* PROMPT
Your reply should be only the number of lines in the records that contain the word "simp".

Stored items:
theorem decode_mk16 : decode (leBytes 2 (mk16 op a b).toNat) = match decode16 (mk16 op a b) with
    | some i => .ok (i, 2)
    | none => .error .reserved := by
  have low : ∀ k < 16, (BitVec.ofNat 16 (mk16 op a b).toNat).getLsbD k = (mk16 op a b).getLsbD k := fun k hk => by
    rw [BitVec.ofNat_toNat, BitVec.getLsbD_setWidth]; simp [hk]
  rw [decode_two _ (by rw [low _ (by omega)]; exact mk16_bit15 op a b), BitVec.ofNat_toNat, BitVec.setWidth_eq]

end

section
variable (f6 : BitVec 6) (imm : BitVec 11) (scope : BitVec 2) (cls : BitVec 4) (me : BitVec 1) (mi : BitVec 4)
  (e b a d : BitVec 5) (st : BitVec 2) (maj aux : BitVec 6)

@[simp] theorem xF6_mk64 : xF6 (mk64 f6 imm scope cls me mi e b a d st maj aux) = f6 := by
  apply BitVec.eq_of_getLsbD_eq; intro i hi
  simp only [xF6, BitVec.getLsbD_extractLsb', hi, decide_true, Bool.true_and]
  change BitVec.getLsbD (w := 6 + 11 + 2 + 4 + 1 + 4 + 5 + 5 + 5 + 5 + 2 + 2 + 6 + 6)
    (f6 ++ imm ++ scope ++ cls ++ me ++ mi ++ e ++ b ++ a ++ d ++ 3#2 ++ st ++ maj ++ aux) (58 + i) = _
  rw [BitVec.getLsbD_append, if_neg (by omega), BitVec.getLsbD_append, if_neg (by omega), BitVec.getLsbD_append,
    if_neg (by omega), BitVec.getLsbD_append, if_neg (by omega), BitVec.getLsbD_append, if_neg (by omega),
    BitVec.getLsbD_append, if_neg (by omega), BitVec.getLsbD_append, if_neg (by omega), BitVec.getLsbD_append,
    if_neg (by omega), BitVec.getLsbD_append, if_neg (by omega), BitVec.getLsbD_append, if_neg (by omega),
    BitVec.getLsbD_append, if_neg (by omega), BitVec.getLsbD_append, if_neg (by omega), BitVec.getLsbD_append,
    if_neg (by omega)]
  congr 1; omega

@[simp] theorem xImm_mk64 : xImm (mk64 f6 imm scope cls me mi e b a d st maj aux) = imm := by
  apply BitVec.eq_of_getLsbD_eq; intro i hi
  simp only [xImm, BitVec.getLsbD_extractLsb', hi, decide_true, Bool.true_and]
  change BitVec.getLsbD (w := 6 + 11 + 2 + 4 + 1 + 4 + 5 + 5 + 5 + 5 + 2 + 2 + 6 + 6)
    (f6 ++ imm ++ scope ++ cls ++ me ++ mi ++ e ++ b ++ a ++ d ++ 3#2 ++ st ++ maj ++ aux) (47 + i) = _
  rw [BitVec.getLsbD_append, if_neg (by omega), BitVec.getLsbD_append, if_neg (by omega), BitVec.getLsbD_append,
    if_neg (by omega), BitVec.getLsbD_append, if_neg (by omega), BitVec.getLsbD_append, if_neg (by omega),
    BitVec.getLsbD_append, if_neg (by omega), BitVec.getLsbD_append, if_neg (by omega), BitVec.getLsbD_append,
    if_neg (by omega), BitVec.getLsbD_append, if_neg (by omega), BitVec.getLsbD_append, if_neg (by omega),
    BitVec.getLsbD_append, if_neg (by omega), BitVec.getLsbD_append, if_neg (by omega), BitVec.getLsbD_append,
    if_pos (by omega)]
  congr 1; omega

@[simp] theorem xScope_mk64 : xScope (mk64 f6 imm scope cls me mi e b a d st maj aux) = scope := by
  apply BitVec.eq_of_getLsbD_eq; intro i hi
  simp only [xScope, BitVec.getLsbD_extractLsb', hi, decide_true, Bool.true_and]
  change BitVec.getLsbD (w := 6 + 11 + 2 + 4 + 1 + 4 + 5 + 5 + 5 + 5 + 2 + 2 + 6 + 6)
    (f6 ++ imm ++ scope ++ cls ++ me ++ mi ++ e ++ b ++ a ++ d ++ 3#2 ++ st ++ maj ++ aux) (45 + i) = _
  rw [BitVec.getLsbD_append, if_neg (by omega), BitVec.getLsbD_append, if_neg (by omega), BitVec.getLsbD_append,
    if_neg (by omega), BitVec.getLsbD_append, if_neg (by omega), BitVec.getLsbD_append, if_neg (by omega),
    BitVec.getLsbD_append, if_neg (by omega), BitVec.getLsbD_append, if_neg (by omega), BitVec.getLsbD_append,
    if_neg (by omega), BitVec.getLsbD_append, if_neg (by omega), BitVec.getLsbD_append, if_neg (by omega),
    BitVec.getLsbD_append, if_neg (by omega), BitVec.getLsbD_append, if_pos (by omega)]
  congr 1; omega

@[simp] theorem xCls_mk64 : xCls (mk64 f6 imm scope cls me mi e b a d st maj aux) = cls := by
  apply BitVec.eq_of_getLsbD_eq; intro i hi
  simp only [xCls, BitVec.getLsbD_extractLsb', hi, decide_true, Bool.true_and]
  change BitVec.getLsbD (w := 6 + 11 + 2 + 4 + 1 + 4 + 5 + 5 + 5 + 5 + 2 + 2 + 6 + 6)
    (f6 ++ imm ++ scope ++ cls ++ me ++ mi ++ e ++ b ++ a ++ d ++ 3#2 ++ st ++ maj ++ aux) (41 + i) = _
  rw [BitVec.getLsbD_append, if_neg (by omega), BitVec.getLsbD_append, if_neg (by omega), BitVec.getLsbD_append,
    if_neg (by omega), BitVec.getLsbD_append, if_neg (by omega), BitVec.getLsbD_append, if_neg (by omega),
    BitVec.getLsbD_append, if_neg (by omega), BitVec.getLsbD_append, if_neg (by omega), BitVec.getLsbD_append,
    if_neg (by omega), BitVec.getLsbD_append, if_neg (by omega), BitVec.getLsbD_append, if_neg (by omega),
    BitVec.getLsbD_append, if_pos (by omega)]
  congr 1; omega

* OUTPUT FOR THIS TASK
9